### Task instructions
Return all lines of the records that contain the word "HostResult".

Collected data entries:
Content starts
-- ==== Sys2Proof/Machine/HostOps.lean ====
section
/-! DEFINITION. The host's shared operations: dispatch of FRAME_OUT (R161, R162), the pending slot (R160), cancellation (R169),
timeouts (R195), and the shape of an operation that sends a command and awaits its Response (R164 to R168). -/

namespace Sys2Proof.Machine

/-- A host operation fails. -/
def State.hostFail (op : HostOp) (why : HostFailure) (s : State) : State := s.giveResult (.host op (.failure why))

/-- R191: a host operation fails with an ArgumentError; the text is a free value (U9). -/
def State.hostArgumentFail (op : HostOp) (which : ArgumentName) (s : State) : State :=
  { s.hostFail op (.argument which (Config.freeArgumentText s.draws)) with draws := s.draws + 1 }

/-- What a success Response means for the operation that waits (R164 to R166, R171). The power value and the tag reads of a
longer single-poll Response are not in the source (N14, N15) and are free. -/
def successOutcome (op : HostOp) (p : List Byte) : HostResult :=
  match op with
  | .getRfPower => .value (Config.powerOfResponse p)
  | .singlePoll =>
    .tagReads (if p = [rcSuccess] then [] else (Config.singlePollTags p).filter fun d => d.epcBytes.length == epcLen)
  | .startPolling => .success
  | .stopPolling => .success
  | .setRfPower => .success
  | .writeEpc => .success
  | .lockTag => .success
  | .verifyEpc => .success

/-- R161, R164, R165: what the awaited Response tells the waiter; a code other than success is a failure that carries it.
DESIGN CHOICE (log 32): so it is for `single_poll` too, of which R171 states the success without extra bytes only, and a
Response without a parameter byte is a failure without a code. For `lock_tag`: log 17. -/
def waiterOutcome (c : Config) (op : HostOp) (f : Frame) : HostResult :=
  if isSuccess f then successOutcome op f.parameters
  else .failure (.response (responseCode f) ((responseCode f).map (responseMessage c)))

/-- R161: a Response that matches the pending command by its command byte (D43) goes to the waiter and clears the slot; any
other is dropped. -/
def State.dispatchResponse (f : Frame) (s : State) : State :=
  match s.pending with
  | some w =>
    if w.command = f.command then
      { s.giveResult (.host w.op (waiterOutcome s.cfg w.op f)) with pending := none }
    else s
  | none => s

/-- R162, R167: a tag observation on POLL_OUT; every waiting `verify_epc` with this EPC resolves true. -/
def State.emitPoll (d : TagPollData) (s : State) : State :=
  { s with
    pollOut := s.pollOut ++ [d]
    verifies := s.verifies.filter fun v => v.expected != d.epcBytes
    results := s.results
      ++ (s.verifies.filter fun v => v.expected == d.epcBytes).map fun v => .host .verifyEpc (.verified v.expected true) }

/-- R162: a tag observation reaches POLL_OUT while polling; every other Notice is dropped. -/
def State.dispatchNotice (f : Frame) (s : State) : State :=
  match parseTagPoll s.cfg f with
  | some d => if s.polling then s.emitPoll d else s
  | none => s

/-- R161, R162, R111: the host's dispatch of one Frame; a Command frame is dropped (D22). -/
def State.dispatchFrame (f : Frame) (s : State) : State :=
  match f.frameType with
  | .command => s
  | .response => s.dispatchResponse f
  | .notice => s.dispatchNotice f

/-- R169: the pending waiter is failed, and polling ends. -/
def State.cancelHost (s : State) : State :=
  match s.pending with
  | some w => { s.hostFail w.op .cancelled with pending := none, polling := false }
  | none => { s with polling := false }

/-- R195: the bounded wait of the pending command is over. -/
def State.responseTimeout (s : State) : State :=
  match s.pending with
  | some w => { s.hostFail w.op .timeout with pending := none }
  | none => s

/-- R167, R195: the timeout of one waiting `verify_epc` is over. -/
def State.verifyTimeout (index : Nat) (s : State) : State :=
  match s.verifies[index]? with
  | some v => { s.giveResult (.host .verifyEpc (.verified v.expected false)) with verifies := s.verifies.eraseIdx index }
  | none => s

/-- R160, R164 to R168: a host operation that sends one command and awaits its Response: arguments first (R88), then the
single-slot guard, then the write with its connection gate; on success the slot is taken. -/
def hostCommand (op : HostOp) (command : Byte) (built : Except ArgumentName (List Byte)) (s : State) : StepOutcome :=
  match built with
  | .error which => .next (s.hostArgumentFail op which)
  | .ok bs =>
    if s.pending.isSome then .next (s.hostFail op .slotOccupied)
    else match s.transportWrite bs with
      | .error r => .refused r
      | .ok (false, s') => .next (s'.hostFail op .notSent)
      | .ok (true, s') => .next { s' with pending := some { op := op, command := command } }

/-- R163: `start_polling` and `stop_polling`: fail outside Connected, succeed without sending when POLLING already has the
wanted value, else send. -/
def hostSetPolling (op : HostOp) (wanted : Bool) (built : Except ArgumentName (List Byte)) (s : State) : StepOutcome :=
  if s.conn.status ≠ .connected then .next (s.hostFail op .notSent)
  else if s.polling = wanted then .next (s.giveResult (.host op .success))
  else match built with
    | .error which => .next (s.hostArgumentFail op which)
    | .ok bs =>
      match s.transportWrite bs with
      | .error r => .refused r
      | .ok (false, s') => .next (s'.hostFail op .notSent)
      | .ok (true, s') => .next { s'.giveResult (.host op .success) with polling := wanted }

end Sys2Proof.Machine
end

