/-- R83: `build_start_poll` for every count 0..65535, 0 and 65535 included; any other count is an ArgumentError. Where the
configuration's layout is too long for a frame, R81's ArgumentError is passed on. -/
def Obligations.BuildStartPollResult : Prop :=
  ∀ (count : Int) (s : State),
    (0 ≤ count ∧ count ≤ 65535 → (applyParamFn s.cfg.startPollParams count.toNat).length ≤ 65535 →
      exec (.buildStartPoll count) s = .next { s with
        results := s.results ++ [.bytes
          (encodeFrameBytes .command s.cfg.cmdStartPoll (applyParamFn s.cfg.startPollParams count.toNat))] })
    ∧ (0 ≤ count ∧ count ≤ 65535 → 65535 < (applyParamFn s.cfg.startPollParams count.toNat).length →
      ∃ text, exec (.buildStartPoll count) s = .next { s with
        results := s.results ++ [.argumentError .parameters text], draws := s.draws + 1 })
    ∧ (count < 0 ∨ 65535 < count →
      ∃ text, exec (.buildStartPoll count) s = .next { s with
        results := s.results ++ [.argumentError .count text], draws := s.draws + 1 })

/-- R85 (R88): `build_write_epc`: password, bank, start address, word count 6, EPC; a password of other than 4 bytes is
reported first, then an EPC of other than 12. -/
def Obligations.BuildWriteEpcResult : Prop :=
  ∀ (password epc : List Byte) (s : State),
    (password.length = 4 → epc.length = 12 →
      exec (.buildWriteEpc password epc) s = .next { s with
        results := s.results ++ [.bytes (encodeFrameBytes .command s.cfg.cmdWriteEpc
          (password ++ [s.cfg.membankEpc, hi8 s.cfg.writeStartAddr.toNat, lo8 s.cfg.writeStartAddr.toNat, 0x00, 0x06]
            ++ epc))] })
    ∧ (password.length ≠ 4 →
      ∃ text, exec (.buildWriteEpc password epc) s = .next { s with
        results := s.results ++ [.argumentError .password text], draws := s.draws + 1 })
    ∧ (password.length = 4 → epc.length ≠ 12 →
      ∃ text, exec (.buildWriteEpc password epc) s = .next { s with
        results := s.results ++ [.argumentError .epc text], draws := s.draws + 1 })

/-- R90 (R88): `build_lock_tag`: the password, then the payload. -/
def Obligations.BuildLockTagResult : Prop :=
  ∀ (password payload : List Byte) (s : State),
    (password.length = 4 → payload.length = 3 →
      exec (.buildLockTag password payload) s = .next { s with
        results := s.results ++ [.bytes (encodeFrameBytes .command s.cfg.cmdLockTag (password ++ payload))] })
    ∧ (password.length ≠ 4 →
      ∃ text, exec (.buildLockTag password payload) s = .next { s with
        results := s.results ++ [.argumentError .password text], draws := s.draws + 1 })
    ∧ (password.length = 4 → payload.length ≠ 3 →
      ∃ text, exec (.buildLockTag password payload) s = .next { s with
        results := s.results ++ [.argumentError .lockPayload text], draws := s.draws + 1 })

/-- R86 (C2): `build_set_rf_power` for 0..30; -1 and 31 and everything beyond are rejected, not clamped. -/
def Obligations.BuildSetRfPowerResult : Prop :=
  ∀ (value : Int) (s : State),
    (0 ≤ value ∧ value ≤ 30 → (applyParamFn s.cfg.powerEncode value.toNat).length ≤ 65535 →
      exec (.buildSetRfPower value) s = .next { s with
        results := s.results ++ [.bytes
          (encodeFrameBytes .command s.cfg.cmdSetRfPower (applyParamFn s.cfg.powerEncode value.toNat))] })
    ∧ (0 ≤ value ∧ value ≤ 30 → 65535 < (applyParamFn s.cfg.powerEncode value.toNat).length →
      ∃ text, exec (.buildSetRfPower value) s = .next { s with
        results := s.results ++ [.argumentError .parameters text], draws := s.draws + 1 })
    ∧ (value < 0 ∨ 30 < value →
      ∃ text, exec (.buildSetRfPower value) s = .next { s with
        results := s.results ++ [.argumentError .rfPower text], draws := s.draws + 1 })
Content ends
### Solution to the problem
def successOutcome (op : HostOp) (p : List Byte) : HostResult :=
def waiterOutcome (c : Config) (op : HostOp) (f : Frame) : HostResult :=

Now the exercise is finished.